For these use cases, consider faster non-reasoning models like [Llama 3.3 70B](/docs/serverless/models) or [Qwen3.5 9B](/docs/serverless/models).

## Manage costs and latency

Reasoning tokens can vary from a few hundred for simple problems to tens of thousands for complex challenges. Strategies to keep costs and latency in check:

* **Use `max_tokens`**: Set a token limit to cap total output.

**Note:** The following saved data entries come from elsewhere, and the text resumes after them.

-- ==== Sys2Proof/Machine/Flags.lean ====
section
/-! DEFINITION. The ALU's function result and its flags (40 R159 to R176): the nibble tables, the chain of four
nibbles, and the six flags. -/

namespace Sys2Proof.Machine

/-! ### The function result -/

/-- The result `F` of a function on its two operands and the carry-in (40 R160 to R167). -/
def aluResult (f : AluFn) (r s : Word) (cin : Bool) : Word :=
  match f with
  | .add => r + s + (BitVec.ofBool cin).setWidth 16
  | .subr => s + ~~~r + (BitVec.ofBool cin).setWidth 16
  | .subs => r + ~~~s + (BitVec.ofBool cin).setWidth 16
  | .or => r ||| s
  | .and => r &&& s
  | .notrs => ~~~r &&& s
  | .exor => r ^^^ s
  | .exnor => ~~~(r ^^^ s)

/-! ### The nibble tables -/

/-- A nibble table: carry out and overflow of one 4-bit slice (40 R168). -/
abbrev NibbleTable := BitVec 4 → BitVec 4 → Bool → Bool × Bool

/-- The arithmetic table (40 R169): bit 4 of the nibble sum, and the carry into bit 3 xor that carry. -/
def arithTable : NibbleTable := fun r s c =>
  let carry := (r.toNat + s.toNat + c.toNat).testBit 4
  let c3 := (r.toNat % 8 + s.toNat % 8 + c.toNat).testBit 3
  (carry, c3 ^^ carry)

/-- The OR table (40 R170). UNVERIFIED, log 14: general knowledge of the Am2901, not in the source. -/
def orTable : NibbleTable := fun r s c =>
  let carry := decide (r ||| s ≠ 15#4) || c
  (carry, carry)

/-- The AND table (40 R171). UNVERIFIED, log 14. -/
def andTable : NibbleTable := fun r s c =>
  let carry := decide (r &&& s ≠ 0#4) || c
  (carry, carry)

/-- The AND-NOT table of NOTRS (40 R172): the AND table on the complemented nibble. UNVERIFIED, log 14. -/
def notrsTable : NibbleTable := fun r s c => andTable (~~~r) s c

/-- The XNOR table of EXNOR (40 R173). UNVERIFIED, log 14. -/
def exnorTable : NibbleTable := fun r s c =>
  let p := r ||| s
  let g := r &&& s
  let p0 := p.getLsbD 0
  let p1 := p.getLsbD 1
  let p2 := p.getLsbD 2
  let p3 := p.getLsbD 3
  let g0 := g.getLsbD 0
  let g1 := g.getLsbD 1
  let g2 := g.getLsbD 2
  let g3 := g.getLsbD 3
  let carry := !(g3 || (p3 && g2) || (p3 && p2 && g1) || (p3 && p2 && p1 && p0 && (g0 || !c)))
  let x2 := !p2 || (!g2 && !p1) || (!g2 && !g1 && !p0) || (!g2 && !g1 && !g0 && c)
  let x3 := !p3 || (!g3 && !p2) || (!g3 && !g2 && !p1) || (!g3 && !g2 && !g1 && !p0) ||
    (!g3 && !g2 && !g1 && !g0 && c)
  (carry, x2 ^^ x3)

/-- The XOR table of EXOR (40 R174): the XNOR table on the complemented nibble. UNVERIFIED, log 14. -/
def exorTable : NibbleTable := fun r s c => exnorTable (~~~r) s c

/-- A table given as data, read at the index `{r, s, c}` (log 14). -/
def rowsTable (rows : NibbleRows) : NibbleTable := fun r s c => rows[(r ++ s ++ BitVec.ofBool c).toNat]

/-- The table of a function. LOGIC_CARRY chooses those of the five logic functions: the Am2901 equations of 40 R170
to R174, its default, or its own rows; the arithmetic table is no part of it (40 R169, R189; log 14). -/
def tableOf (lc : LogicCarry) (f : AluFn) : NibbleTable :=
  match f, lc with
  | .add, _ | .subr, _ | .subs, _ => arithTable
  | .or, .am2901 => orTable
  | .and, .am2901 => andTable
  | .notrs, .am2901 => notrsTable
  | .exor, .am2901 => exorTable
  | .exnor, .am2901 => exnorTable
  | .or, .tables t => rowsTable t.orT
  | .and, .tables t => rowsTable t.andT
  | .notrs, .tables t => rowsTable t.notrsT
  | .exor, .tables t => rowsTable t.exorT
  | .exnor, .tables t => rowsTable t.exnorT

/-! ### The chain -/

/-- The R operand as the function's table is indexed by it: complemented for SUBR (40 R159). The tables of NOTRS
and EXOR complement it themselves (40 R172, R174). -/
def chainR (f : AluFn) (r : Word) : Word :=
  match f with
  | .subr => ~~~r
  | _ => r

/-- The S operand as the function's table is indexed by it: complemented for SUBS (40 R159). -/
def chainS (f : AluFn) (s : Word) : Word :=
  match f with
  | .subs => ~~~s
  | _ => s

/-- Nibble `k` of a word. -/
def nibble (v : Word) (k : Nat) : BitVec 4 := v.extractLsb' (4 * k) 4

/-- The carry into nibble `k` of a chain that starts with `cin` (40 R168): the value `c[k]`. -/
def chainCarry (tab : NibbleTable) (r s : Word) (cin : Bool) : Nat → Bool
  | 0 => cin
  | k + 1 => (tab (nibble r k) (nibble s k) (chainCarry tab r s cin k)).1

/-- The overflow of nibble `k` of the chain: the value `v[k]` (40 R168). -/
def chainOverflow (tab : NibbleTable) (r s : Word) (cin : Bool) (k : Nat) : Bool :=
  (tab (nibble r k) (nibble s k) (chainCarry tab r s cin k)).2

/-- The six flags of a function on its operands (40 R168, R175): Z and N of the unshifted result, the carries
out of nibbles 0, 1 and 3, and the overflow of nibble 3. -/
def aluFlags (lc : LogicCarry) (f : AluFn) (r s : Word) (cin : Bool) : Flags :=
  let tab := tableOf lc f
  let r' := chainR f r
  let s' := chainS f s
  { z := decide (aluResult f r s cin = 0)
    n := (aluResult f r s cin).getLsbD 15
    nc := chainCarry tab r' s' cin 1
    pgc := chainCarry tab r' s' cin 2
    co := chainCarry tab r' s' cin 4
    ovf := chainOverflow tab r' s' cin 3 }

end Sys2Proof.Machine
end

This reduces costs but may truncate reasoning on complex problems, find the right balance for your use case.
* **Toggle reasoning on hybrid models**: Use `reasoning={"enabled": False}` for simple queries and only enable it when the task benefits from deeper analysis.
* **Use reasoning effort levels**: On GPT-OSS, use `reasoning_effort="low"` for routine tasks and `"high"` for critical decisions.
* **Use turn-level thinking**: On GLM-5, disable thinking for simple turns and enable it only for complex ones within the same session.
* **Prompt for shorter reasoning**: Include instructions like "Please be succinct in your thinking" to reduce reasoning token usage on simpler problems. See [Controlling reasoning depth via prompting](#controlling-reasoning-depth-via-prompting).
* **Stream responses**: Since reasoning models produce longer outputs, streaming with `stream=True` provides a better user experience by showing partial results as they arrive.